We observe almost no separation between the groupes defined by candida culturing in the PCA sample plot. This preliminary exploration teaches us two important findings:

The major source of variation is not attributable to Candida, but an unknown source (we tend to observe clusters of samples, but those are not explained by Candida groups).
A more directed (supervised) analysis is needed to separate the Candida groups, and we should expect that the amount of variance explained by the dimensions in the PLS-DA analysis will be small.

PLS-DA

# select level of taxa
matrix.t <- matrix$clr_data$species

# check that samples (rows) and groups are in agreement
dim(matrix.t)

[1]  88 217

length(gr$Clin_gr)

[1] 88

# look at the distribution of samples per group
# this is important to know what metric to look at (Overall/BER)
table(gr$Clin_gr)


0-1 2-3 4-5 
 58  20  10

# run preliminary model
basic.plsda <- plsda(matrix.t, gr$Clin_gr, logratio = 'none', 
                          ncomp = 10)
# plot the explained variance per component
fig <- plotIndiv(basic.plsda, col = pal,
          comp = c(1,2),
          group = gr$Clin_gr,
          size.title = 8, ind.names = FALSE,
          legend = T,
          title = "PLS-DA Components 1 & 2")$graph

Figure 2: PCA seperation of groups based on untuned model with 10 principal components

# fig + scale_colour_discrete(name = "My Legend", labels = c("Label1", "Label2"))
# print(fig)

Interpretation of PCA vs PLS-DA

Normaly we would be able to observe improved clustering according to groups in the PLS-DA plot compared with PCA. Such an improvemnt is expected, since PLS-DA incorporates class information for each sample, unlike PCA.

From the plotIndiv() output, the axis labels indicate the amount of variation explained per component.
However, the interpretation of this value differs from PCA:
in PLS-DA, the model aims to maximise the covariance between components associated with X and Y, rather than maximising the variance in X alone.

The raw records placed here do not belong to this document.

-- ==== Sys2Proof/Proofs/Memories.lean ====
section
/-! SUPPORT. The memories (20_memory.md): what a host write stores and leaves alone (R50, R52, R62), which accesses are refused
(R57), and which memories each command leaves alone (R68). -/

open Sys2Proof.Claims

namespace Sys2Proof.Machine

variable {s t : State} {i : Instr} {rest : List HostStep}

/-! Host accesses to elements -/

theorem step_eq_hostMemRead {sp : Space} {a : Nat} (hb : s.busy = false) (hh : s.host = .memRead sp a :: rest) :
    step s = hostMemRead sp a { s with host := rest } := by
  rw [step_cons hh, interact_memRead (by exact hb)]

theorem step_eq_hostMemWrite {sp : Space} {a : Nat} {v : Byte} (hb : s.busy = false)
    (hh : s.host = .memWrite sp a v :: rest) : step s = hostMemWrite sp a v { s with host := rest } := by
  rw [step_cons hh, interact_memWrite (by exact hb)]

/-- A host memory write in range stores the element. -/
theorem step_memWrite {sp : Space} {a : Nat} {v : Byte} (hb : s.busy = false) (ha : a < spaceSize s.caps sp)
    (hh : s.host = .memWrite sp a v :: rest) : step s = .next (writeElement { s with host := rest } sp a v) := by
  rw [step_eq_hostMemWrite hb hh, hostMemWrite, if_pos (by exact ha)]

/-- Settles O10: an index outside its space fails the range check, and an offset above 0xFC is not admitted. -/
theorem outOfRangeAccessesAreRefused : Obligations.OutOfRangeAccessesAreRefused := by
  intro s sp a width v w rest hb
  refine ⟨fun ha => ?_, fun ha => ?_⟩
  · have outside : ¬ a < spaceSize s.caps sp := by rw [← spaceLength_eq]; omega
    exact ⟨fun hh => by rw [step_eq_hostMemRead hb hh, hostMemRead, if_neg (by exact outside)],
      fun hh => by rw [step_eq_hostMemWrite hb hh, hostMemWrite, if_neg (by exact outside)]⟩
  · exact (reservedOffsetsAndBadAccesses s a width w rest hb).2 (.inl ha)

/-! What the host writes -/

/-- The symbol a container byte stores: its bits 1:0 (20_memory.md R52). -/
theorem setWidth_container (v : Byte) : v.setWidth 2 = (v &&& 3).extractLsb' 0 2 := by
  revert v; decide +kernel

/-- The elements do not depend on the host's list. -/
@[simp] theorem readElement_host (sp : Space) (a : Nat) : readElement { s with host := rest } sp a = readElement s sp a := by
  cases sp <;> rfl

@[simp] theorem replies_writeElement (sp : Space) (a : Nat) (v : Byte) :
    (writeElement s sp a v).replies = s.replies := by
  cases sp <;> rfl

/-- Settles O11: a host read of a written symbol answers its container, and a host write is one `Memory.write` of S. -/
theorem hostViewOfSymbolMemory : Obligations.HostViewOfSymbolMemory := by
  intro s k rest hb hk
  refine ⟨fun x hx hh => ?_, fun v hh => ⟨_, step_memWrite hb hk hh, ?_, fun j hj => ?_, rfl⟩⟩
  · exact (hostReadOfAnElement s .s k rest hb hk hh).2 _ (by simp [elementAt, hx])
  · rw [← setWidth_container]
    exact Memory.read_write_same _ k _
  · exact Memory.read_write_other _ k j _ hj

/-- A host write to a space other than S leaves alone every field but the four byte memories (20_memory.md R50). -/
theorem writeElement_frame {sp : Space} (a : Nat) (v : Byte) (hs : sp ≠ .s) :
    writeElement s sp a v = { s with
      memP := (writeElement s sp a v).memP, memB := (writeElement s sp a v).memB
      memH := (writeElement s sp a v).memH, memN := (writeElement s sp a v).memN } := by
  cases sp
  case s => exact absurd rfl hs
  all_goals rfl

/-- A host write to a space leaves the memories of the other spaces alone (20_memory.md R50). -/
theorem writeElement_otherSpaces (sp : Space) (a : Nat) (v : Byte) :
    (sp ≠ .pb → (writeElement s sp a v).memP = s.memP) ∧ (sp ≠ .b → (writeElement s sp a v).memB = s.memB) ∧
    (sp ≠ .h → (writeElement s sp a v).memH = s.memH) ∧ (sp ≠ .n → (writeElement s sp a v).memN = s.memN) := by
  cases sp <;> simp [writeElement]

/-- Settles O12: the step stores the element, and the read in the next step finds it. -/
theorem hostWriteIsReadBack : Obligations.HostWriteIsReadBack := by
  intro s sp a v rest hb hs ha hh
  have ha' : a < spaceSize s.caps sp := spaceLength_eq s.caps sp ▸ ha
  refine ⟨_, _, step_memWrite hb ha' hh, ?read, rfl, fun sp' a' hne => ?others, writeElement_frame a v hs,
    writeElement_otherSpaces sp a v⟩
  case read =>
    rw [step_memRead (by simpa using hb) (by simpa using ha') (host_writeElement sp a v),
      readElement_writeElement_same a v hs, reading_some,
      replies_writeElement]
  case others =>
    rw [elementAt_eq, elementAt_eq, readElement_writeElement_other v hne, readElement_host]

/-! What the commands write -/

/-- The memories that only some commands write, with the commands that write them (20_memory.md R68). -/
structure KeepsMemories (i : Instr) (s t : State) : Prop where
  memP : i ≠ .embed → i ≠ .inject → t.memP = s.memP
  memB : i ≠ .desymbolize → i ≠ .readPayload → i ≠ .extract → t.memB = s.memB
  memH : i ≠ .formatHeader → i ≠ .readHeader → i ≠ .inject → i ≠ .extract → t.memH = s.memH
  memS : i ≠ .symbolize → i ≠ .symbolizeH → i ≠ .extractSymbols → t.memS = s.memS

theorem Raised.keepsMemories (h : Raised s t) : KeepsMemories i s t := by
  obtain ⟨_, _, rfl⟩ := h
  constructor <;> intros <;> rfl

theorem Succeeded.keepsMemories (h : Succeeded i s t) : KeepsMemories i s t := by
  cases i
  case nop => rw [h]; constructor <;> simp
  case formatHeader => obtain ⟨_, _, rfl⟩ := h; constructor <;> simp
  case symbolize | symbolizeH => obtain ⟨_, _, _, _, _, _, rfl⟩ := h; constructor <;> simp
  case desymbolize | embed | readPayload => obtain ⟨_, _, _, _, _, rfl⟩ := h; constructor <;> simp
  case extractSymbols | readHeader => obtain ⟨_, _, _, _, rfl⟩ := h; constructor <;> simp
  case inject => obtain ⟨_, _, _, _, _, _, _, _, _, rfl⟩ := h; constructor <;> simp
  case extract => obtain ⟨_, _, _, _, _, _, _, _, rfl⟩ := h; constructor <;> simp

theorem exec_keepsMemories (h : exec i s = .next t) : KeepsMemories i s t :=
  (exec_next h).elim Raised.keepsMemories Succeeded.keepsMemories

/-- Settles O38: a memory the command does not write is the same memory, so each of its elements is the same. -/
theorem commandsKeepOtherMemories : Obligations.CommandsKeepOtherMemories := by
  intro i s t h
  have keeps := exec_keepsMemories h
  refine ⟨fun a => ?_, fun h₁ h₂ a => ?_, fun h₁ h₂ h₃ a => ?_, fun h₁ h₂ h₃ h₄ a => ?_, fun h₁ h₂ h₃ a => ?_⟩
  · rw [(exec_same h).memN]
  · rw [keeps.memP h₁ h₂]
  · rw [keeps.memB h₁ h₂ h₃]
  · rw [keeps.memH h₁ h₂ h₃ h₄]
  · rw [keeps.memS h₁ h₂ h₃]

end Sys2Proof.Machine
end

still we did not se much of an improvemnt between the two plots, which could indicate that the metabolome is not very corrleated with clinincal candida groups.

Feature selection

We want to do use a Multivariate feature selection method (sPLS-DA). Multivariate methods considers features collectively, accounting for their interplay and redundancy, aiming for “more accurate prediction”

sparse PLS-DA

sPLS was developed to perform simultaneous variable selection in both data sets X and Y data sets, by including LASSO L1 penalization in PLS on each pair of loading vectors (Lê Cao et al. 2008).

by adding L1 penalty, we can enforce the genes weights to be 0 if they do not contribute to the outcome Y.

3. Tune Sparse Model

Tuning of the model

🔧 `tune.splsda()`

What it does

Performs cross-validation to find the optimal model parameters for your sPLS-DA model.

Specifically, it tunes:

The number of components (ncomp)
The number of variables to select on each component (keepX)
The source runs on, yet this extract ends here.